The brothers stumbled tragically into disco at the mercantile behest of producer Robert Stigwood, who was bankrolling a movie based on what turned out to be a largely invented New Yorker article about Brooklyn’s very real 70s underground dance culture. For that film, fellow Aussie and longtime producing partner Stigwood asked his boys for more of the ‘R & B’ the guys had featured haltingly on their recent “Main Course” album (listen to “Edge of the Universe” from that record. I beg thee, listen to “Baby As You Turn Away” as Barry tastefully explores, in a melodic swoon, his newfound falsetto. If you’ve a lick of sense, skip the risible “Jive Talkin'”, whose street-cred-seeking apostrophe foreshadows the coming sorrow). The boys obliged Stigwood, and were themselves as freaked as the rest of the world when the shoestring-budgeted little movie took off like a ballistic mirror ball.
The accompanying mayhem and largesse rang down a curtain, as often happens. Inevitably, disco fell out; lavishly and with much ado. The torch-carrying mob rose up to murder its emissaries and the Bee Gees were first in line to the gallows. They are hanging there still. Later, impish little brother Andy would come over to the states and make pop waves and grace the cover of Tiger Beat Magazine before sampling a little powdered sugar and taking it to heart, in fairly short order passing away in hospital at the age of 30, almost before his broken mother’s eyes. Bee Gee Maurice would die suddenly of a knotted intestine some years later and the grief would stun the surviving brothers into what would turn out to be an unbroken silence.
In a documentary made just before the very end, Barry and Robin, looking weathered and defeated, vow before the camera that they really want to get back into the studio, come in from the wilderness. The unintentionally elegiac documentary ends with Barry and a gaunt, bewigged Robin obliging the videographer with a couple roughly harmonized lines of old school, Pre Fall Bee Gees, looking at each other across the ages and smiling tiredly. Soon thereafter, dulcet-voiced twin Robin would slowly succumb to cancer, joining Maurice somewhere, it’s nice to think, though evidence is scant.

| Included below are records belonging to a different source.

/-! ### Terms that are not well formed (R211): each is a ready form of `Forms` with one field spoiled -/

def illFormed : List Words :=
  -- nop: VAR; bra: DEST; brc: no AUX
  [(0x0000F001, 0x00000000, 0x00000400), (0x0010F002, 0x00000000, 0x00000000), (0x0000F003, 0x00000010, 0x00000701)] ++
  -- brany: AUX; loopOp: DEST $deadline; jtab: no AUX
  [(0x0000F004, 0x00000000, 0x00010301), (0x0920F006, 0x00000000, 0x00000000), (0x0000F007, 0x00000108, 0x00000003)] ++
  -- call: odd DEST; callInd: W1 above its operand; callt: zero index
  [(0x0050F008, 0x080BFC04, 0x00000000), (0x0040F408, 0x00000406, 0x00000000), (0x0060F009, 0x00000108, 0x000002FF)] ++
  -- ret: W1; pad: budget of no vectors; brx: VAR
  [(0x0000F00A, 0x00000001, 0x0000010C), (0x0000F00B, 0x00000100, 0x00000000), (0x0000F00C, 0x00000005, 0x00000406)] ++
  -- prefI: hint 4; icinv: scope 6; icinvAll: scope 6
  [(0x0000F00F, 0x00000000, 0x00001000), (0x0000F010, 0x00000000, 0x00001908), (0x0000F410, 0x00000000, 0x00001800)] ++
  -- trap: W1; getpc: AUX; commit: AUX
  [(0x0000F012, 0x00000001, 0x00000000), (0x0020F014, 0x04000006, 0x00010000), (0x0040F2C9, 0x00000020, 0x0001010C)] ++
  -- commitPark: W1; iadd: TYPE; imulh: SAT
  [(0x0040F6C9, 0x00000001, 0x0000010C), (0x1000F040, 0x00000020, 0x00000000), (0x0100F043, 0x00000000, 0x00010000)] ++
  -- icmp: cc 6; isel: VAR bit 1; lea: VAR bit 7
  [(0x0030F44A, 0x0180010C, 0x80000000), (0x0030F44B, 0x002C0504, 0x00000104), (0x0000F04C, 0x00000000, 0x00008000)] ++
  -- mov: C; notOp: C; logt: TYPE
  [(0x0010F04D, 0x00100108, 0x00000000), (0x0100F084, 0x00100000, 0x00000000), (0x1040F085, 0x00000004, 0x00000000)] ++
  -- plogt: RM; shfl: mode 7; bcast: VAR bit 2
  [(0x0010F093, 0x701C0701, 0x00000000), (0x0000F4C0, 0x01C00008, 0x10000301), (0x0040F4C6, 0x00400301, 0x00000000)] ++
  -- vote: reserved bit; matchOp: VAR bit 1; redux: VAR bit 5
  [(0x0050F0C2, 0x00000301, 0x00020400), (0x0000F0C3, 0x00000301, 0x00000200), (0x0080F0C5, 0x00000000, 0x00002000)] ++
  -- solo: A; pcnt: TYPE2; mget: VAR bit 0
  [(0x0050F0C7, 0x00000001, 0x00000000), (0x0000F0CB, 0x00000301, 0x00000001), (0x0020F8C8, 0x00000000, 0x00000100)] ++
  -- p2s: VAR bit 5; s2p: VAR bit 0; fadd: TYPE 3
  [(0x0100F8C9, 0x00000000, 0x00002000), (0x0050F0CA, 0x00000000, 0x00000100), (0x3040FD00, 0x0000010A, 0x00000000)] ++
  -- fabs: SAT; fcmp: cc 7; fscale: VAR
  [(0x0060F106, 0x00000106, 0x00010000), (0x0030F109, 0x0000190A, 0x00001C00), (0x0080F10E, 0x00001000, 0x00000100)] ++
  -- hadd2: TYPE F32; fdot4: TYPE2 F32; idot4: TYPE2 F32
  [(0x0030F10F, 0x00000000, 0x00000000), (0x0010F147, 0x00400000, 0x00010030), (0x0080F948, 0x108BFD04, 0x00000080)] ++
  -- hdot2: TYPE2 not TYPE3; cvt: TYPE 5; cvtp: TYPE F32
  [(0x0040F149, 0x2FF02301, 0x00000020), (0x5060F180, 0x00000108, 0x00000004), (0x0080F181, 0x00000301, 0x00000000)] ++
  -- cvts: VAR bit 3; qnt: TYPE F32; qnts: VAR bit 7
  [(0x0050F982, 0x00000106, 0x00000800), (0x0080F183, 0x00000108, 0x00000000), (0xA020F184, 0x00000106, 0x00008000)] ++
  -- dqnt: VAR bit 4; latq: TYPE F32; pack: VAR bit 4
  [(0x0020F185, 0x000BFC04, 0x00001104), (0x0030F186, 0x00000000, 0x00000301), (0x0080F187, 0x00000106, 0x00001000)] ++
  -- unpack: VAR bit 5; t5pk: VAR; t5up: VAR
  [(0x1010F188, 0x00000000, 0x0000210A), (0xD050F189, 0x000002FF, 0x0000010C), (0xC080F18A, 0x000002FF, 0x0000010D)] ++
  -- bmax: VAR; barArr: barrier 16; fence: literal
  [(0x0020F18B, 0x00000020, 0x00000100), (0x0000F2C0, 0x00000000, 0x00000010), (0x0000F2C7, 0x00000000, 0x00000001)] ++
  -- rgnOpen: literal above 16 bits; ld: TYPE; ldu: DATA
  [(0x0000F2C8, 0x00000104, 0x00018108), (0x1030F200, 0x80000006, 0x00030006), (0x0000F600, 0x0014110A, 0x10316000)] ++
  -- lds: base v; ldv: SX; prefD: DEST
  [(0x0080FA00, 0x000BFC06, 0x24B00000), (0x0000F201, 0x00000004, 0x65F00000), (0x0010F202, 0x000BFD08, 0x00000006)] ++
  -- probe: DATA; st: DEST; sts: DEST
  [(0x0000F203, 0x001BFD08, 0x000002FF), (0x0010F240, 0x00008000, 0x00000020), (0x0010FA40, 0x104BFEFF, 0x00318000)] ++
  -- stv: DEST; stz: DATA; stzLine: DEST
  [(0x0010F241, 0x020BFC00, 0x0BB41906), (0x0000F242, 0x001BFC10, 0x00040106), (0x0010F242, 0x0000190A, 0x50300000)] ++
  -- cwb: DATA; tdef: BASE; tld: DEST
  [(0x0000F248, 0x0010010C, 0x00000301), (0x0000F243, 0x10000001, 0x00000000), (0x0010F244, 0x00041904, 0x01000003)] ++
  -- tstr: DEST; trel: DATA; tqry: entry 64
  [(0x0010F245, 0x800BFD06, 0x01000003), (0x0000F246, 0x00100000, 0x00000000), (0x0030F247, 0x00000000, 0x00000040)] ++
  -- atom: TYPE; red: DEST; cas: TYPE
  [(0x1050F280, 0x00001106, 0x0020010A), (0x0010F281, 0x00000000, 0x00200004), (0x1100F282, 0x008BFD0A, 0x0FA12000)] ++
  -- cas2: odd DEST; cas4: TYPE; opk: TYPE
  [(0x0090F283, 0x400BFC08, 0x00318000), (0x1000FA84, 0xD08422FF, 0x08B19000), (0x1060F288, 0x00000010, 0x00200301)] ++
  -- opkx: TYPE; objArr: TYPE; objWait: TYPE
  [(0x1000F289, 0x000BFEFF, 0x00200000), (0x1000F2C3, 0x906BFD08, 0x0BB00029), (0x1020F2C4, 0x10ABFD0C, 0x06B00000)] ++
  -- waitc: TYPE; signal: DEST; mlatch: DEST
  [(0x1020F2C5, 0x100BFD06, 0x06E00000), (0x0010F2C6, 0x506BFD08, 0x0B300000), (0x0010F1C0, 0x00000000, 0x00000000)] ++
  -- mlatchScratchpad: DEST; mmq: tile 16; mmqScratchpad: tile 16
  [(0x0010F1C0, 0x02041904, 0x00000000), (0x0100F1C1, 0x00000000, 0x00000000), (0x0100F1C1, 0x02041904, 0x00000000)] ++
  -- maccZ: SCL; maccZAll: SCL; maccLd: tile 16
  [(0x0040F1C2, 0x04000000, 0x00000000), (0x0000F5C2, 0x04000000, 0x00000000), (0x3160F1C3, 0x00000000, 0x00000000)] ++
  -- maccSt: SCL; maccCp: tile 16; maccScl: tile 16
  [(0x0050F1C4, 0x04000000, 0x00000000), (0x0100F1C5, 0x00000000, 0x00100000), (0x0150F1C6, 0x00000000, 0x00000000)] ++
  -- mtbl: DEST; mrel: DEST; mwait: DEST
  [(0x0010F1C7, 0x00000000, 0x00000000), (0x0010F1CA, 0x00000000, 0x00000000), (0x0010F1CB, 0x00000000, 0x00000000)] ++
  -- mstat: A; acopy: DEST; agath: DEST
  [(0x0050F1CC, 0x00000001, 0x00000000), (0x0010F300, 0x10442AFF, 0x00000300), (0x0010F301, 0x10441108, 0x00003A00)] ++
  -- acoll: DEST; afill: DEST; acopyt: DEST
  [(0x0010F303, 0x10442AFF, 0x00000300), (0x0010F304, 0x10442AFF, 0x00000300), (0x0010F305, 0x10442AFF, 0x00000300)] ++
  -- apref: DEST; aqry: reserved bit; lnch: DEST
  [(0x0010F306, 0x00000104, 0x00000700), (0x0080F307, 0x40000000, 0x00000000), (0x0010F310, 0x0000010C, 0x00000000)] ++
  -- join: reserved bit; cancel: DEST; lstat: reserved bit
  [(0x0030F312, 0x40041AFF, 0x00000200), (0x0010F313, 0x00000104, 0x00000600), (0x0020F315, 0x40000000, 0x00000000)] ++
  -- srd: TYPE; tbinv: DEST; cwball: scope 6
  [(0x1000F340, 0x00000000, 0x00000000), (0x0010F342, 0x000BFD06, 0x00000042), (0x0000F34D, 0x00000000, 0x00000060)]

theorem test_ill_formed : ∀ w ∈ illFormed, ¬ WellFormed w.instr := by
  have h : illFormed.all (fun w => !legal w.instr) = true := by decide +kernel
  intro w hw hl
  simpa [show legal w.instr = true from hl] using List.all_eq_true.mp h w hw

/-! ### Results of one instruction -/

/-- Words of the classes VV (R204) and VI (R205), with the guard p15. -/
def vv (op d a b c : Nat) (mods : Nat := 0) : Instr := at3 (.ofNat 32 (0xF000 + op + d <<< 20)) (.ofNat 32 (a + b <<< 10 + c <<< 20)) (.ofNat 32 mods)
def vi (op d a : Nat) (imm : Word) (mods : Nat := 0) : Instr := at3 (.ofNat 32 (0xF400 + op + d <<< 20)) (.ofNat 32 (a + mods)) imm

/-- `base` with doublewords in v4:v5 and v6:v7 of lane 0. -/
def regs (x y : Dword) : State := base.modStrand 0 fun st => withPair 6 y (withPair 4 x st)

/-- The word of a vector register in lane 0, after an instruction; none where it does not complete or the word is marked. -/
def gives (i : Instr) (s : State) (n : Nat) : Option Word :=
  match exec i s with
  | .next t => let w := regWord t 0 ((t.strand 0).vecIx n 0); if w.mark then none else some w.data
  | _ => none

/-- The same of the doubleword of a scalar. -/
def givesS (i : Instr) (s : State) (n : Nat) : Option Dword :=
  match exec i s with
  | .next t => let w := regWord t 0 ((t.strand 0).scIx n); if w.mark then none else some ((t.strand 0).dw ((t.strand 0).scIx n))
  | _ => none

/-- R253: the sum wraps. -/
theorem test_iadd_wraps : gives (vi 0x040 20 4 1) (regs 0xFFFFFFFF 0) 20 = some 0 := by decide +kernel

/-- The example of R256: the sum saturates. -/
theorem test_iadd_sat :
    givesS (at3 0x0032FC40 0x10100103 0xFFFFFFFF) (base.modStrand 0 (withScalar 3 0x8000000000000000)) 3 = some 0x8000000000000000 := by decide +kernel

/-- R254: the high half of −2^31 × 2. -/
theorem test_imulh : gives (vi 0x043 20 4 2) (regs 0x80000000 0) 20 = some 0xFFFFFFFF := by decide +kernel

/-- R254: division rounds toward zero. -/
theorem test_idiv : gives (vi 0x048 20 4 2) (regs 0xFFFFFFF9 0) 20 = some 0xFFFFFFFD := by decide +kernel

/-- R254: the remainder has the dividend's sign. -/
theorem test_irem : gives (vi 0x049 20 4 2) (regs 0xFFFFFFF9 0) 20 = some 0xFFFFFFFF := by decide +kernel

/-- R254: a divisor of 0 poisons. -/
theorem test_idiv_zero : gives (vi 0x048 20 4 0) (regs 7 0) 20 = none := by decide +kernel

/-- R256: MOV takes the literal. -/
theorem test_mov : gives (vi 0x04D 20 0 0x12345678) base 20 = some 0x12345678 := by decide +kernel

/-- R260: an arithmetic shift by more than the width leaves the sign. -/
theorem test_sar : gives (vi 0x088 20 4 40) (regs 0x80000000 0) 20 = some 0xFFFFFFFF := by decide +kernel

/-- R260: a shift by the width leaves 0. -/
theorem test_shl : gives (vi 0x086 20 4 32) (regs 1 0) 20 = some 0 := by decide +kernel

/-- The example of R259: LOGT with table 0xCA selects. -/
theorem test_logt :
    gives (vi 0x085 20 4 0x00FF (0xCA <<< 20 + 6 <<< 10)) (regs 0x12345678 0x0000000F) 20 = some 0x1234567F := by decide +kernel

/-- The example of R261: bits 15..8 of 0x12345678. -/
theorem test_fxt : gives (vi 0x090 20 4 0x0F08) (regs 0x12345678 0) 20 = some 0x56 := by decide +kernel

/-- The example of R261: 0xAB into bits 15..8. -/
theorem test_fins : gives (vi 0x091 20 4 0x0F08 (6 <<< 10)) (regs 0xAB 0x12345678) 20 = some 0x1234AB78 := by decide +kernel

/-- The example of R261. -/
theorem test_bysel :
    gives (vv 0x092 20 4 6 8) ((regs 0x44332211 0x88776655).modStrand 0 (withPair 8 0x0F190703)) 20 = some 0xFF448844 := by decide +kernel

/-- R258: leading zeros of 1. -/
theorem test_clz : gives (vv 0x08C 20 4 0 0) (regs 1 0) 20 = some 31 := by decide +kernel

/-- R258: bytes reversed. -/
theorem test_bswap : gives (vv 0x08F 20 4 0 0) (regs 0x12345678 0) 20 = some 0x78563412 := by decide +kernel

/-- 1.5 + 2.25 = 3.75 in F32. -/
theorem test_fadd : gives (vv 0x100 20 4 6 0) (regs 0x3FC00000 0x40100000) 20 = some 0x40700000 := by decide +kernel

/-- 1.5 × −2 = −3 in F16. -/
theorem test_fmul_half : gives (at3 0x1140F102 0x00001804 0) (regs 0x3E00 0xC000) 20 = some 0xC200 := by decide +kernel

/-- 1 × 1 + −1 = +0 in F32 (R275). -/
theorem test_ffma :
    gives (vv 0x103 20 4 6 8) ((regs 0x3F800000 0x3F800000).modStrand 0 (withPair 8 0xBF800000)) 20 = some 0 := by decide +kernel

/-- The example of R284. -/
theorem test_fdot4 :
    gives (vv 0x147 20 4 6 8 0x44) ((regs 0x3C3CBC3C 0x45454545).modStrand 0 (withPair 8 0x3F000000)) 20 = some 0x41280000 := by decide +kernel

/-- The example of R103: (+1, −1, 0, 0, +1) packs to 0xC8. -/
theorem test_t5pk : gives (at3 0xD140F189 0x00000004 0x0C) (regs 0x10D 0) 20 = some 0xC8 := by decide +kernel

/-- R270: MGET gives the fragment's lanes. -/
theorem test_mget : givesS (at3 0x0140F8C8 0 0) base 20 = some 1 := by decide +kernel

/-- R246: GETPC of the unit after. -/
theorem test_getpc : givesS (at3 0x0140F014 1 0) base 20 = some 0x100001 := by decide +kernel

Now big brother Barry, 66 at this writing, is left to recollect. When the Brothers Gibb were wearing button-down shirts and blue jeans, singing songs like “To Love Somebody” and smiling unguardedly at the camera, Robin cupping his ear in performance to capture that inimitable harmony, they might not have guessed at the steamroller they would become, and how the later Disco Big Bang would poison their legacy. For some of us who know the boys by their gorgeous earlier efforts, the question still remains, and we can assume Barry asks it of himself every day on waking; how CAN you mend a broken heart?